==== Available records

-- ==== Sys2Proof/Syntax.lean ====
section
/-! DEFINITION. The instructions and device events of the KSL-8512: one constructor for each of the 249 rows of spec/opcode_table.json. The fields of a team instruction are those of its format (03 R38-R49); a device event carries the unit it concerns, the data that comes from outside the device, and the choices the spec leaves to the device. -/

namespace Sys2Proof

/-- PRD or COND of R38, R45: negate, kind (team predicate or row predicate) and index; index 7 reads true. -/
structure Prd where
  neg : Bool
  team : Bool
  index : BitVec 3
  deriving DecidableEq, Repr

/-- TY of a V instruction (R41, R135). -/
inductive VTy where
  | i32 | n32 | f32 | f16x2 | bf16x2 | i16x2 | i8x4 | fmt
  deriving DecidableEq, Repr

/-- TY of an S instruction (R43); codes 5 to 7 are reserved. -/
inductive STy where
  | i32 | n32 | f32 | i64 | n64
  deriving DecidableEq, Repr

/-- WIDTH of an M instruction (R44). -/
inductive Width where
  | b8 | b16 | b32 | b64 | b128
  deriving DecidableEq, Repr

/-- SCOPE of an M instruction or a fence (R9, R44). -/
inductive Scope where
  | team | bed | plot | field | estate | sys
  deriving DecidableEq, Repr

/-- ORDER of an M instruction (R44). -/
inductive Order where
  | rlx | acq | rel | ar
  deriving DecidableEq, Repr

/-- SPACE of an M instruction (R44, R160). -/
inductive Space where
  | global | scratchpad | constant | fifo
  deriving DecidableEq, Repr

/-- The V format (R41). -/
structure VForm where
  stl : BitVec 4
  prd : Prd
  d : BitVec 8
  a : BitVec 8
  b : BitVec 8
  c : BitVec 8
  eh : BitVec 4
  ew : BitVec 4
  ty : VTy
  ib : Bool
  ba : Bool
  sub : BitVec 2
  imm : Word
  deriving DecidableEq, Repr

/-- The S format (R43). PRD.kind is 1. -/
structure SForm where
  stl : BitVec 4
  neg : Bool
  pq : BitVec 3
  d : BitVec 10
  a : BitVec 10
  b : BitVec 10
  ty : STy
  ib : Bool
  sub : BitVec 2
  imm : Word
  deriving DecidableEq, Repr

/-- The M format (R44). -/
structure MForm where
  stl : BitVec 4
  prd : Prd
  data : BitVec 8
  base : BitVec 10
  index : BitVec 8
  width : Width
  scope : Scope
  order : Order
  space : Space
  qual : BitVec 4
  off : Word
  deriving DecidableEq, Repr

/-- The B format (R45). PRD.kind is 1. -/
structure BForm where
  stl : BitVec 4
  neg : Bool
  pq : BitVec 3
  cond : Prd
  scalar : BitVec 10
  disp : BitVec 24
  slot : BitVec 3
  imm : Word
  deriving DecidableEq, Repr

/-- The E format (R46). PRD.kind is 1. -/
structure EForm where
  stl : BitVec 4
  neg : Bool
  pq : BitVec 3
  rbase : BitVec 10
  vop : BitVec 8
  sel : BitVec 5
  rv : BitVec 5
  mod8 : BitVec 8
  imm : Word
  deriving DecidableEq, Repr

/-- The Y format (R47): the S positions, TY kept as its three bits. PRD.kind is 1. -/
structure YForm where
  stl : BitVec 4
  neg : Bool
  pq : BitVec 3
  d : BitVec 10
  a : BitVec 10
  b : BitVec 10
  ty : BitVec 3
  ib : Bool
  sub : BitVec 2
  imm : Word
  deriving DecidableEq, Repr

/-- One half of a paired word (R48). -/
structure Half where
  sop : BitVec 6
  stl : BitVec 4
  psel : BitVec 2
  d : BitVec 8
  a : BitVec 8
  b : BitVec 8
  hc : BitVec 2
  wc : BitVec 2
  ty : VTy
  ba : Bool
  sub : BitVec 2
  deriving DecidableEq, Repr

/-- A paired word: half 0 left of the bars, half 1 right of them (R48). -/
structure PairForm where
  h0 : Half
  h1 : Half
  deriving DecidableEq, Repr

/-- An event of the whole device. -/
structure NoArg where
  deriving DecidableEq, Repr
/-- An event of one quadrant of one core. -/
structure QuadArg where
  core : Nat
  quad : Nat
  deriving DecidableEq, Repr
/-- An event of one team, named by its identity in the model. -/
structure TeamArg where
  tid : Nat
  deriving DecidableEq, Repr
/-- FETCH_LINE: the team whose line is fetched, and whether the first read of the line comes back with a parity error that memory does not hold (R35). -/
structure FetchArg where
  tid : Nat
  softError : Bool
  deriving DecidableEq, Repr
/-- MONITOR_WAKE: the team, and whether the event is the loss of the watch entry (R187, cause 1). -/
structure WakeArg where
  tid : Nat
  evict : Bool
  deriving DecidableEq, Repr
/-- A placement: the launch or plot, the cluster, a distinct core for each bed and a quadrant for each team (the device's choice, R273). -/
structure PlaceArg where
  what : Nat
  cluster : Nat
  cores : List Nat
  quads : List Nat
  deriving DecidableEq, Repr
/-- An event of one hardware queue. -/
structure QueueArg where
  queue : Nat
  deriving DecidableEq, Repr
/-- An event of one launch. -/
structure LaunchArg where
  launch : Nat
  deriving DecidableEq, Repr
/-- OPERATION_RETIRE: the team and the engine class 0 to 3 (R18). -/
structure OpArg where
  tid : Nat
  cls : Nat
  deriving DecidableEq, Repr
/-- An event of one streamer channel of one core. -/
structure ChanArg where
  core : Nat
  chan : Nat
  deriving DecidableEq, Repr
/-- An event of one plot, named by its identity in the model. -/
structure PlotArg where
  plot : Nat
  deriving DecidableEq, Repr
/-- An event of one core. -/
structure CoreArg where
  core : Nat
  deriving DecidableEq, Repr
/-- An event of one cluster. -/
structure ClusterArg where
  cluster : Nat
  deriving DecidableEq, Repr
/-- An event of one die. -/
structure DieArg where
  die : Nat
  deriving DecidableEq, Repr
/-- TILE_CLOSE: the die and the tile's key (R345). -/
structure TileArg where
  die : Nat
  tile : Nat
  deriving DecidableEq, Repr
/-- QPUT_TARGET: with remote set, a peer has acted on the oldest QPUT this device sent and answers with a status; otherwise a peer's QPUT arrives here (R292). Either comes in over a port of a die (R363). -/
structure QputArg where
  die : Nat
  port : Nat
  remote : Bool
  cap : DWord
  dest : DWord
  data : List Byte
  sender : Byte
  code : Byte
  offset : BitVec 16
  deriving DecidableEq, Repr
/-- TABLE_FIRING: the entry of the time-triggered table (R287). -/
structure EntryArg where
  entry : Nat
  deriving DecidableEq, Repr
/-- RECALL, RECALL_END: the core, the borrower's slot and the owner's slot (R315). -/
structure RecallArg where
  core : Nat
  slot : Nat
  owner : Nat
  deriving DecidableEq, Repr
/-- CORE_SLOT_WRITE (R299). -/
structure CoreSlotArg where
  core : Nat
  slot : Nat
  words : List Word
  deriving DecidableEq, Repr
/-- BANK_OWNER_WRITE (R301). -/
structure BankArg where
  cluster : Nat
  bank : Nat
  value : Word
  deriving DecidableEq, Repr
/-- CLUSTER_SLOT_WRITE (R301). -/
structure ClusterSlotArg where
  cluster : Nat
  slot : Nat
  words : List Word
  deriving DecidableEq, Repr
/-- ROT_OWNER_CHANGE: the physical page number and the entry written (R303, R304). -/
structure RotArg where
  page : Nat
  entry : BitVec 16
  deriving DecidableEq, Repr
/-- FIREWALL_WRITE (R364). -/
structure FirewallArg where
  die : Nat
  value : Word
  deriving DecidableEq, Repr
/-- APERTURE_WINDOW_WRITE (R361). -/
structure WindowArg where
  domain : Nat
  window : Nat
  words : List Word
  deriving DecidableEq, Repr

/-- The management settings that have no event of their own (R277, R279, R286, R302, R305, R356, R362, R173). -/
inductive MgmtReg where
  | tableRoot (domain : Nat)
  | ownerWeight (domain : Nat)
  | bar2Base (domain : Nat)
  | bar2Size (domain : Nat)
  | bar2Admit (domain : Nat)
  | bindQdb (domain : Nat) (slot : Nat)
  | queueConfig (queue : Nat) (word : Nat)
  | tableEntry (entry : Nat) (word : Nat)
  | gateEntry (gate : Nat) (word : Nat)
  | mailbox (fn : Nat) (offset : Nat)
  | readOnly (address : Nat)
  deriving DecidableEq, Repr
/-- MGMT_REGISTER_WRITE (R6). -/
structure MgmtArg where
  reg : MgmtReg
  value : DWord
  deriving DecidableEq, Repr
/-- One command of a mailbox ring as the engine reads it from host memory (R357), with the host bytes that it will read. -/
structure HostCmd where
  op : BitVec 16
  flags : BitVec 16
  len : Word
  haddr : DWord
  daddr : DWord
  aux : DWord
  zeroOk : Bool
  hostBytes : List Byte
  deriving DecidableEq, Repr
/-- A ring entry as it stands in host memory: its 64 bytes, and the bytes at HADDR that the command reads (R357). -/
structure MbEntry where
  bytes : List Byte
  hostBytes : List Byte
  deriving DecidableEq, Repr
/-- MBPROD_WRITE: the function, the producer index written, and the ring entries it publishes (R356, R358). -/
structure MbprodArg where
  fn : Nat
  value : Word
  entries : List MbEntry
  deriving DecidableEq, Repr
/-- QDB_WRITE (R356, R359). -/
structure QdbArg where
  fn : Nat
  q : Nat
  value : Word
  deriving DecidableEq, Repr
/-- An event of one PCI Express function, which serves the domain of the same number (R354). -/
structure FnArg where
  fn : Nat
  deriving DecidableEq, Repr
/-- BAR2_INBOUND (R362). -/
structure Bar2Arg where
  fn : Nat
  requester : BitVec 16
  offset : Nat
  write : Bool
  data : List Byte
  len : Nat
  deriving DecidableEq, Repr
/-- A Flaesque port of a die (R363). -/
structure PortArg where
  die : Nat
  port : Nat
  deriving DecidableEq, Repr
/-- COLD_RESET: whether the firmware's signature verifies (R366). -/
structure BootArg where
  signatureOk : Bool
  deriving DecidableEq, Repr
/-- GET_MEASUREMENTS (R369). -/
structure MeasArg where
  fn : Nat
  index : Nat
  nonce : List Byte
  deriving DecidableEq, Repr
/-- REMOTE_COPY_WRITE: a peer's write arriving over a port, for a domain's address (R363). -/
structure RemoteArg where
  die : Nat
  port : Nat
  domain : Nat
  priv : Bool
  va : DWord
  data : List Byte
  deriving DecidableEq, Repr
/-- PRECISION_TIME_MEASUREMENT: the host time measured, in nanoseconds (R131). -/
structure PtmArg where
  hostNs : Nat
  deriving DecidableEq, Repr
/-- CONFIGURATION_REQUEST (R366). -/
structure ConfigArg where
  fn : Nat
  offset : Nat
  deriving DecidableEq, Repr
/-- HALT_REQUEST: the domain whose driver asks (R195). -/
structure DomainArg where
  domain : Nat
  deriving DecidableEq, Repr
/-- ALGORITHM_NEGOTIATION: the algorithms the requester offers (R369). -/
structure AlgArg where
  fn : Nat
  falcon : Bool
  shake : Bool
  deriving DecidableEq, Repr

========

* [Problem statement] Your response should be each line that includes the word "whether", copied from the records.

* [Exercise output]
/-- FETCH_LINE: the team whose line is fetched, and whether the first read of the line comes back with a parity error that memory does not hold (R35). -/
/-- MONITOR_WAKE: the team, and whether the event is the loss of the watch entry (R187, cause 1). -/
/-- COLD_RESET: whether the firmware's signature verifies (R366). -/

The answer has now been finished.